Sovereign Immunity Conceals Egregious Civil and Human Rights Abuses
Stripping Your Own People of Their Rights Is an Atrocity That Must Be EXPOSED and Stopped.
TAKE A STAND and Make Your Voice Heard.
Monday, April 30, 2007
A Letter You can send, which will help
Senator Sheila Kuehl Via Facsimile and US mail
State Capitol, Room 5108
Sacramento, CA 95814
(916)324-4823 fax
Re: Opposition to Pechanga Band Compact
Dear Senator Kuehl:
I would like to thank you for the position you took and the comments you made in opposition to the Pechanga Band's amended compact. Your statement was the first instance in which a member of the California Legislature has publicly addressed the situation at Pechanga.
As you know, Pechanga Band tribal officials have committed numerous human and civil rights violations since the signing and ratification of their last gaming compact with the State of California. However, Pechanga is not alone in its actions.

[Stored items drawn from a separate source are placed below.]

@[simp] theorem endStep3_kept (x : StepReport) (s : State) : (endStep3 x s).kept = s.kept := by
  unfold endStep3
  repeat' first | (simp; done) | intro _ | with_reducible refine (State.each_kept _ _ _ ?_).trans ?_ | simp | split

@[simp] theorem portReady_kept (s : State) (g : Gtu) : (portReady s g).kept = s.kept := by simp [portReady]

@[simp] theorem trainLink_kept (s : State) (x : Lnk × Trained) : (trainLink s x).kept = s.kept := by simp [trainLink]

@[simp] theorem reapplySpare_kept (s : State) (a : Arr) : (reapplySpare s a).kept = s.kept := by simp [reapplySpare]

@[simp] theorem reapplyArray_kept (s : State) (a : Arr) : (reapplyArray s a).kept = s.kept := by
  unfold reapplyArray; split <;> simp

@[simp] theorem reapplySlice_kept (s : State) (n : Slice) : (reapplySlice s n).kept = s.kept := by
  unfold reapplySlice; split <;> simp

@[simp] theorem reapply_kept (s : State) : (reapply s).kept = s.kept := by
  unfold reapply
  repeat' first | (simp; done) | intro _ | with_reducible refine (State.each_kept _ _ _ ?_).trans ?_ | simp | split

@[simp] theorem endStep5_kept (x : StepReport) (s : State) : (endStep5 x s).kept = s.kept := by
  unfold endStep5
  repeat' first | (simp; done) | intro _ | with_reducible refine (State.each_kept _ _ _ ?_).trans ?_ | simp | split

@[simp] theorem kaPattern_kept (s : State) (u : UnitId) : (kaPattern s u).2.kept = s.kept := by
  unfold kaPattern; split <;> simp

@[simp] theorem ranBringup_kept (s : State) (u : UnitId) (tick : BitVec 64) (pass : Bool) : (ranBringup s u tick pass).kept = s.kept := by rfl

@[simp] theorem showRun_kept (s : State) (u : UnitId) (r : KaRun) : (showRun s u r).kept = s.kept := by
  unfold showRun
  repeat' first | (simp; done) | intro _ | with_reducible refine (State.each_kept _ _ _ ?_).trans ?_ | simp | split

@[simp] theorem kaJudge_kept (s : State) (x : KaUnit) : (kaJudge s x).kept = s.kept := by
  unfold kaJudge
  repeat' first | (simp; done) | intro _ | with_reducible refine (State.each_kept _ _ _ ?_).trans ?_ | simp | split

@[simp] theorem unitPassed_kept (x : StepReport) (s : State) (u : UnitId) : (unitPassed x s u).kept = s.kept := by
  unfold unitPassed
  repeat' first | (simp; done) | intro _ | with_reducible refine (State.each_kept _ _ _ ?_).trans ?_ | simp | split

@[simp] theorem becomeReady_kept (s : State) : (becomeReady s).kept = s.kept := by
  unfold becomeReady
  repeat' first | (simp; done) | intro _ | with_reducible refine (State.each_kept _ _ _ ?_).trans ?_ | simp | split

@[simp] theorem allRoles_kept (s : State) : (allRoles s).kept = s.kept := by
  unfold allRoles
  repeat' first | (simp; done) | intro _ | with_reducible refine (State.each_kept _ _ _ ?_).trans ?_ | simp | split

@[simp] theorem leaveStep6_kept (x : StepReport) (s : State) : (leaveStep6 x s).kept = s.kept := by
  unfold leaveStep6
  repeat' first | (simp; done) | intro _ | with_reducible refine (State.each_kept _ _ _ ?_).trans ?_ | simp | split

@[simp] theorem endStep6_kept (x : StepReport) (s : State) : (endStep6 x s).kept = s.kept := by
  unfold endStep6
  repeat' first | (simp; done) | intro _ | with_reducible refine (State.each_kept _ _ _ ?_).trans ?_ | simp | split

@[simp] theorem endStep7_kept (s : State) : (endStep7 s).kept = s.kept := by simp [endStep7]

@[simp] theorem beginShutdown_kept (s : State) (target : BitVec 4) : (beginShutdown s target).kept = s.kept := by
  unfold beginShutdown
  repeat' first | (simp; done) | intro _ | with_reducible refine (State.each_kept _ _ _ ?_).trans ?_ | simp | split

@[simp] theorem execShutdownStopTimeout_kept (c : Ctx) (s : State) :
    Keeps s (execShutdownStopTimeout c s) := by simp [execShutdownStopTimeout]

@[simp] theorem applyWhole_kept (s : State) (chip : Bool) : (applyWhole s chip).kept = s.kept := by simp [applyWhole]

@[simp] theorem finishShutdown_kept (s : State) (d : Shutdown) (ran : Bool) :
    (finishShutdown s d ran).kept = s.kept := by simp [finishShutdown]

@[simp] theorem execShutdownSelftestStart_kept (s : State) : Keeps s (execShutdownSelftestStart s) := by
  unfold execShutdownSelftestStart
  repeat' first | (simp; done) | intro _ | with_reducible refine (State.each_kept _ _ _ ?_).trans ?_ | simp | split

@[simp] theorem execShutdownSelftestEnd_kept (items : List TestItem) (s : State) : Keeps s (execShutdownSelftestEnd items s) := by
  unfold execShutdownSelftestEnd
  repeat' first | (simp; done) | intro _ | with_reducible refine (State.each_kept _ _ _ ?_).trans ?_ | simp | split

@[simp] theorem pwrRefuse_kept (s : State) (src : Src) : (pwrRefuse s src).kept = s.kept := by rfl

@[simp] theorem goCmd_kept (src : Src) (s : State) : (goCmd src s).kept = s.kept := by
  unfold goCmd; repeat' (first | (simp; done) | split)

@[simp] theorem shutdownCmd_kept (src : Src) (s : State) : (shutdownCmd src s).kept = s.kept := by simp [shutdownCmd]

@[simp] theorem pwrCtrl_kept (src : Src) (v : Reg) (s : State) : (pwrCtrl src v s).kept = s.kept := by simp [pwrCtrl]

@[simp] theorem execPowerStateGo_kept (src : Src) (v : Reg) (s : State) : Keeps s (execPowerStateGo src v s) := by simp [execPowerStateGo]

@[simp] theorem execShutdown_kept (src : Src) (v : Reg) (s : State) : Keeps s (execShutdown src v s) := by simp [execShutdown]

@[simp] theorem resetRefuse_kept (s : State) (src : Src) : (resetRefuse s src).kept = s.kept := by rfl

@[simp] theorem beginReset_kept (s : State) (d : BitVec 4) (i : BitVec 12) : (beginReset s d i).kept = s.kept := by
  unfold beginReset; repeat' (first | (simp; done) | split)

@[simp] theorem pwrReset_kept (src : Src) (v : Reg) (s : State) : (pwrReset src v s).kept = s.kept := by simp [pwrReset]

@[simp] theorem execResetGo_kept (src : Src) (v : Reg) (s : State) : Keeps s (execResetGo src v s) := by simp [execResetGo]

@[simp] theorem stopClocks_kept (s : State) (j : ResetJob) : (stopClocks s j).kept = s.kept := by rfl

@[simp] theorem startClocks_kept (s : State) (j : ResetJob) : (startClocks s j).kept = s.kept := by rfl

@[simp] theorem downDie_kept (s : State) (k : Nat) : (downDie s k).kept = s.kept := by
  unfold downDie
  repeat' first | (simp; done) | intro _ | with_reducible refine (State.each_kept _ _ _ ?_).trans ?_ | simp | split

@[simp] theorem absorbAccess_kept (s : State) (w : XingWait) : (absorbAccess s w).kept = s.kept := by simp [absorbAccess]

@[simp] theorem absorbAccesses_kept (s : State) (j : ResetJob) : (absorbAccesses s j).kept = s.kept := by
  unfold absorbAccesses
  repeat' first | (simp; done) | intro _ | with_reducible refine (State.each_kept _ _ _ ?_).trans ?_ | simp | split

@[simp] theorem execResetDrainTimeout_kept (items : Nat) (s : State) : Keeps s (execResetDrainTimeout items s) := by
  unfold execResetDrainTimeout
  repeat' first | (simp; done) | intro _ | with_reducible refine (State.each_kept _ _ _ ?_).trans ?_ | simp | split

@[simp] theorem freshRow_kept (s : State) (r : Row) : (freshRow s r).kept = s.kept := by
  unfold freshRow
  repeat' first | (simp; done) | intro _ | with_reducible refine (State.each_kept _ _ _ ?_).trans ?_ | simp | split

@[simp] theorem endDie_kept (s : State) (k : Nat) : (endDie s k).kept = s.kept := by
  unfold endDie
  repeat' first | (simp; done) | intro _ | with_reducible refine (State.each_kept _ _ _ ?_).trans ?_ | simp | split

end Sys2Proof.Machine
end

In California, over 2000 Indian individuals have been stripped of their citizenship and many more have been denied citizenship with their tribes. The rash of disenrollments and denials of citizenship has coincided with the passage of Prop 1A which legalized Indian gaming in California. In most, if not all instances, actions to disenfranchise members have been conducted in violation of tribal, state and federal laws.
The lawlessness that has infected California Indian Country has created an ever-growing population of individuals who have been subjected to and tormented by the unjust actions of tribal officials.
A few examples of the gross violations of basic human rights and civil liberties suffered at the hands of tribal officials include the denial of due process; denial of equal protection of Tribal, State, and Federal laws; the imposition of ex post facto laws; denial of participation in the electoral process; denial or stripping of tribal citizenship; denial or stripping of tribal benefits and services; and the taking of personal property without cause or just compensation.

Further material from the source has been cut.